*TASK INPUTS*:
/-- 42_prng.md R166 with the triple of R165 and the checks of R160: three sub-steps, each on the result before it. -/
def Obligations.XshRunsThreeSubSteps : Prop :=
  RowRuns 0x68000000#32 0xFC03FFFF#32 (fun w => .xsh (rdField w) (rs1Field w)) ∧
  ∀ (rd rs1 : RegIx) (s : State),
    (WidthLegal s → s.reg rs1 < 2 ^ s.W → ∀ s1 s2 s3 t0 t1 t2 t3 : Nat, IsTriple s.W s1 s2 s3 →
      t0 = s.reg rs1 →
      t1 = t0 ^^^ (t0 * 2 ^ s1 % 2 ^ s.W) →
      t2 = t1 ^^^ (t1 / 2 ^ s2 % 2 ^ s.W) →
      t3 = t2 ^^^ (t2 * 2 ^ s3 % 2 ^ s.W) →
      ∃ t, exec (.xsh rd rs1) s = .next t ∧ WritesReg s t rd t3) ∧
    (WidthLegal s → 2 ^ s.W ≤ s.reg rs1 → ∃ t, exec (.xsh rd rs1) s = .next t ∧ TakesFault s t 2#4) ∧
    (¬WidthLegal s → ∃ t, exec (.xsh rd rs1) s = .next t ∧ TakesFault s t 2#4)

/-- 42_prng.md R168: bit W-1 is set and every other bit is kept. -/
def Obligations.TopbitForcesTopBit : Prop :=
  RowRuns 0x2C000000#32 0xFC03FFFF#32 (fun w => .topbit (rdField w) (rs1Field w)) ∧
  ∀ (rd rs1 : RegIx) (s : State),
    (WidthLegal s → s.reg rs1 < 2 ^ s.W → ∃ v,
      (∀ k, v.testBit k = (decide (k = s.W - 1) || (s.reg rs1).testBit k)) ∧
      ∃ t, exec (.topbit rd rs1) s = .next t ∧ WritesReg s t rd v) ∧
    (WidthLegal s → 2 ^ s.W ≤ s.reg rs1 → ∃ t, exec (.topbit rd rs1) s = .next t ∧ TakesFault s t 2#4) ∧
    (¬WidthLegal s → ∃ t, exec (.topbit rd rs1) s = .next t ∧ TakesFault s t 2#4)

/-! ### Decoding and encoding -/

/-- Words of the spec's own examples (40_bigint.md to 43_support.md, "Example"). -/
def Obligations.DecodeReadsSpecExampleWords : Prop :=
  decode 0x0C48C000#32 = .ok (.add 1 2 3) ∧
  decode 0x1C480005#32 = .ok (.shl 1 2 5) ∧
  decode 0x48C04800#32 = .ok (.modexp 3 0 1 2) ∧
  decode 0x60448C00#32 = .ok (.lcg 1 1 2 3) ∧
  decode 0x280DC000#32 = .ok (.cmp 3 7) ∧
  decode 0x30000000#32 = .error (.reservedOpcode 0x0C#6) ∧
  decode 0x0C48C001#32 = .error (.reservedField "ADD")

/-- Decoding gives back every command that an encoding exists for, with every operand (30_encoding.md R80 to R83). -/
def Obligations.DecodeAfterEncode : Prop :=
  ∀ i : Instr, WellFormed i = true → decode (encode i) = .ok i

/-- Each command has one word: no bit of an accepted word is a don't-care (30_encoding.md R85). -/
def Obligations.EncodeAfterDecode : Prop :=
  ∀ (w : Word) (i : Instr), decode w = .ok i → encode i = w

/-- The rows of the opcode map never overlap (30_encoding.md R86). -/
def Obligations.OpcodeRowsNeverOverlap : Prop :=
  ∀ r ∈ opcodeRows, ∀ r' ∈ opcodeRows, ∀ w : Word,
    w &&& r.mask = r.pattern → w &&& r'.mask = r'.pattern → r.mnemonic = r'.mnemonic

/-- 30_encoding.md R89: every reserved opcode and every nonzero reserved-zero field completes with ILLEGAL, an idle block
accepts any word, and the only no-op is the word 0. -/
def Obligations.IllegalWordsCompleteWithIllegal : Prop :=
  (∀ s : State,
    (let op := (opField s.pend.word).toNat
     (0x0C ≤ op ∧ op ≤ 0x0F) ∨ (0x13 ≤ op ∧ op ≤ 0x17) ∨ (0x1B ≤ op ∧ op ≤ 0x3F)) ∨
    (∃ r ∈ opcodeRows, opField s.pend.word = opField r.pattern ∧ s.pend.word &&& r.mask ≠ r.pattern) →
    ∃ t, engineStep s = .next t ∧ TakesFault s t 1#4) ∧
  (∀ (s : State) (v : Word), s.busy = false → s.status.err = false →
    (s.issue v).busy = true ∧ (s.issue v).pend.word = v ∧ (s.issue v).cmd = v) ∧
  (∀ w : Word, decode w = .ok .nop ↔ w = 0x00000000#32)

/-! ### The engine step -/

/-- 30_encoding.md R86: a step whose turn is the engine's runs the decoded command if one is pending, and completes with ILLEGAL
if no row matches its word. Two parts are the model's: that the turn is taken from `inputs` and is the engine's when nothing is
left there (log entry 3, DESIGN CHOICE), and that the engine's turn leaves an idle block as it is (log entry 5, DEDUCED from R86
and 60_exceptions.md R236). -/
def Obligations.StepRunsDecodedCommand : Prop :=
  ∀ (s : State) (rest : List Input), (s.inputs = .engineTurn :: rest ∨ (s.inputs = [] ∧ rest = [])) →
    (s.busy = true → ∀ i, decode s.pend.word = .ok i → step s = exec i { s with inputs := rest }) ∧
    (s.busy = true → (∀ r ∈ opcodeRows, s.pend.word &&& r.mask ≠ r.pattern) →
      ∃ t, step s = .next t ∧ TakesFault { s with inputs := rest } t 1#4) ∧
    (s.busy = false → step s = .next { s with inputs := rest })

/-- 60_exceptions.md R215: one code, of the first check that fails, and no fault when every check passes. -/
def Obligations.FirstFailingCheckGivesTheCode : Prop :=
  (∀ s : State, (∀ r ∈ opcodeRows, s.pend.word &&& r.mask ≠ r.pattern) →
    ∃ t, engineStep s = .next t ∧ TakesFault s t 1#4) ∧
  ∀ (s : State) (i : Instr), decode s.pend.word = .ok i →
    ∃ t, engineStep s = .next t ∧
      (WidthFails i s → TakesFault s t 2#4) ∧
      (¬WidthFails i s → RangeFails i s → TakesFault s t 2#4) ∧
      (¬WidthFails i s → ¬RangeFails i s → ModulusFails i s → TakesFault s t 3#4) ∧
      (¬WidthFails i s → ¬RangeFails i s → ¬ModulusFails i s → ExactFails i s → TakesFault s t 4#4) ∧
      (¬WidthFails i s → ¬RangeFails i s → ¬ModulusFails i s → ¬ExactFails i s →
        t.status.err = s.status.err ∧ t.status.errcode = s.status.errcode)

/-- 60_exceptions.md R214: a fault is precise. -/
def Obligations.FaultCompletionIsPrecise : Prop :=
  ∀ s t : State, s.status.err = false → engineStep s = .next t → t.status.err = true →
    ∃ code : BitVec 4, 1 ≤ code.toNat ∧ code.toNat ≤ 4 ∧ TakesFault s t code

/-- 60_exceptions.md R213 and 30_encoding.md R87: every engine step writes one register, its destination, or the flags (CMP), or
nothing (NOP), or it is a fault completion, and changes nothing else. -/
def Obligations.EveryEngineStepIsOneCompletion : Prop :=
  ∀ s : State, ∃ t, engineStep s = .next t ∧
    ((∃ i rd v, decode s.pend.word = .ok i ∧ destination i = some rd ∧ WritesReg s t rd v) ∨
     (∃ rs1 rs2, decode s.pend.word = .ok (.cmp rs1 rs2) ∧
        SetsFlags s t (s.reg rs1 = s.reg rs2) (s.reg rs1 < s.reg rs2)) ∨
     (decode s.pend.word = .ok .nop ∧ OnlyCompletes s t) ∨
     (∃ code, TakesFault s t code))

/-- 10_state.md R24: the flags change only by the engine step of a pending CMP or by a reset. That the turn is the engine's when
no input is left is the model's (log entry 3). -/
def Obligations.OnlyCmpOrResetChangesFlags : Prop :=
  ∀ s t : State, step s = .next t → (t.status.eq ≠ s.status.eq ∨ t.status.lt ≠ s.status.lt) →
    (EnginesTurn s ∧ s.busy = true ∧ ∃ rs1 rs2, decode s.pend.word = .ok (.cmp rs1 rs2)) ∨ ∃ rest, IsReset s rest

/-- 20_memory.md R60, 10_state.md R20: a register changes only as the destination of the pending command at its engine step, by a
DATA write to the selected register of an idle block, or by a reset. That the turn is the engine's when no input is left is the
model's (log entry 3). -/
def Obligations.RegistersChangeOnlyThreeWays : Prop :=
  ∀ (s t : State) (r : RegIx), step s = .next t → t.reg r ≠ s.reg r →
    (EnginesTurn s ∧ s.busy = true ∧ ∃ i, decode s.pend.word = .ok i ∧ destination i = some r) ∨
    (s.busy = false ∧ r = s.rsel ∧ ∃ rest off v,
      Presents s (portWrite s off .word v) rest ∧ 0x1000 ≤ off ∧ off < 0x1000 + s.params.regBits / 8) ∨
    ∃ rest, IsReset s rest

/-- 20_memory.md R57: while BUSY = 1 no host access but a soft reset changes the running command's operands, word or W. -/
def Obligations.OperandsFixedWhileBusy : Prop :=
  ∀ (s t : State) (a : Access) (rest : List Input), Presents s a rest → s.busy = true → step s = .next t →
    (t.regs = s.regs ∧ t.pend = s.pend ∧ t.width = s.width ∧ t.cmd = s.cmd) ∨ IsReset s rest

/-- 00_scope.md R10: a command's result is a function of its source registers, of W where it is a W-command, and of the build
parameters: two states that agree on these get the same fault, the same value in the destination, the same flags. -/
def Obligations.ResultDependsOnNamedStateOnly : Prop :=
  ∀ (i : Instr) (s s' t t' : State), (∀ r ∈ sources i, s.reg r = s'.reg r) → (IsWCommand i → s.W = s'.W) →
    s.params = s'.params → s.status.err = false → s'.status.err = false →
    s.status.errcode = s'.status.errcode → exec i s = .next t → exec i s' = .next t' →
    t.status.err = t'.status.err ∧ t.status.errcode = t'.status.errcode ∧
    (∀ rd, destination i = some rd → t.status.err = false → t.reg rd = t'.reg rd) ∧
    (∀ rs1 rs2, i = .cmp rs1 rs2 → t.status.eq = t'.status.eq ∧ t.status.lt = t'.status.lt)

/-- 20_memory.md R50: a command stores to no byte of the aperture but those of STATUS and of the DATA window. -/
def Obligations.CommandsLeaveOtherApertureBytes : Prop :=
  ∀ (i : Instr) (s t : State) (off : Nat), exec i s = .next t → off < apertureSize →
    (off < 0x00C ∨ 0x010 ≤ off) → (off < 0x1000 ∨ 0x1000 + s.params.regBits / 8 ≤ off) →
    s.params.regBits % 32 = 0 → apertureByte t off = apertureByte s off

/-! ### Host accesses -/

/-- 20_memory.md R53. -/
def Obligations.WrongSizeOrAlignmentRefused : Prop :=
  ∀ (s : State) (off : Nat) (size : Size) (v : Word) (rest : List Input), off < apertureSize →
    (size ≠ .word ∨ off % 4 ≠ 0) →
    (Presents s (portRead s off size) rest → step s = .next (refused s rest (.readData 0x00000000#32))) ∧
    (Presents s (portWrite s off size v) rest → step s = .next (refused s rest .writeDone))

/-- 20_memory.md R54. -/
def Obligations.CmdWriteAcceptedOrDropped : Prop :=
  ∀ (s : State) (v : Word) (rest : List Input), Presents s (portWrite s 0x010 .word v) rest →
    (s.busy = false ∧ s.status.err = false →
      step s = .next { answered s rest .writeDone with
        pend := { valid := true, word := v, w := s.width }
        status := { s.status with done := false }
        cmd := v }) ∧
    (s.busy = true ∨ s.status.err = true →
      step s = .next { answered s rest .writeDone with status := { s.status with ovr := true } })

/-- 20_memory.md R55. -/
def Obligations.DataReadReturnsWordOfSelectedRegister : Prop :=
  ∀ (s : State) (i : Nat) (rest : List Input), s.params.Legal → i < s.params.regBits / 32 →
    Presents s (portRead s (0x1000 + 4 * i) .word) rest →
    (s.busy = true → step s = .next (refused s rest (.readData 0x00000000#32))) ∧
    (s.busy = false → ∃ w : Word, w.toNat = s.reg s.rsel / 2 ^ (32 * i) % 2 ^ 32 ∧
      step s = .next (answered s rest (.readData w)))

/-- 20_memory.md R56: exactly bits [32i+31:32i] of the selected register are replaced. -/
def Obligations.DataWriteReplacesExactlyOneWord : Prop :=
  ∀ (s : State) (i : Nat) (v : Word) (rest : List Input), s.params.Legal → i < s.params.regBits / 32 →
    Presents s (portWrite s (0x1000 + 4 * i) .word v) rest →
    (s.busy = true → step s = .next (refused s rest .writeDone)) ∧
    (s.busy = false → ∃ x,
      (∀ k, x.testBit k
        = if 32 * i ≤ k ∧ k < 32 * i + 32 then v.getLsbD (k - 32 * i) else (s.reg s.rsel).testBit k) ∧
      step s = .next { answered s rest .writeDone with regs := s.regs.set s.rsel x })

/-- 20_memory.md R52, R55, R56: what was written to a DATA word is read there, and the other words read as before. -/
def Obligations.DataReadAfterDataWrite : Prop :=
  ∀ (s t : State) (i j : Nat) (v : Word) (rest : List Input), s.params.Legal →
    i < s.params.regBits / 32 → j < s.params.regBits / 32 → s.busy = false →
    Presents s (portWrite s (0x1000 + 4 * i) .word v) rest → step s = .next t →
    (busRead t (0x1000 + 4 * j) .word).2 = if j = i then v else (busRead s (0x1000 + 4 * j) .word).2

/-- 20_memory.md R58. -/
def Obligations.ReservedOffsetsReadZeroIgnoreWrites : Prop :=
  ∀ (s : State) (off : Nat) (v : Word) (rest : List Input), off % 4 = 0 → off < apertureSize →
    ((0x01C ≤ off ∧ off < 0x1000) ∨ (0x1000 ≤ off ∧ 0x1000 + s.params.regBits / 8 ≤ off) →
      (Presents s (portRead s off .word) rest → step s = .next (answered s rest (.readData 0x00000000#32))) ∧
      (Presents s (portWrite s off .word v) rest → step s = .next (answered s rest .writeDone))) ∧
    (off = 0x000 ∨ off = 0x004 →
      Presents s (portWrite s off .word v) rest → step s = .next (answered s rest .writeDone))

*REQUIRED ACTION*: When you reach the line containing "def Obligations.DataWriteReplacesExactlyOneWord : Prop" in the data above, start copying exactly, and stop after the line containing "(∀ k, x.testBit k".

*RESULT FOR THIS EXERCISE*:
def Obligations.DataWriteReplacesExactlyOneWord : Prop :=
  ∀ (s : State) (i : Nat) (v : Word) (rest : List Input), s.params.Legal → i < s.params.regBits / 32 →
    Presents s (portWrite s (0x1000 + 4 * i) .word v) rest →
    (s.busy = true → step s = .next (refused s rest .writeDone)) ∧
    (s.busy = false → ∃ x,
      (∀ k, x.testBit k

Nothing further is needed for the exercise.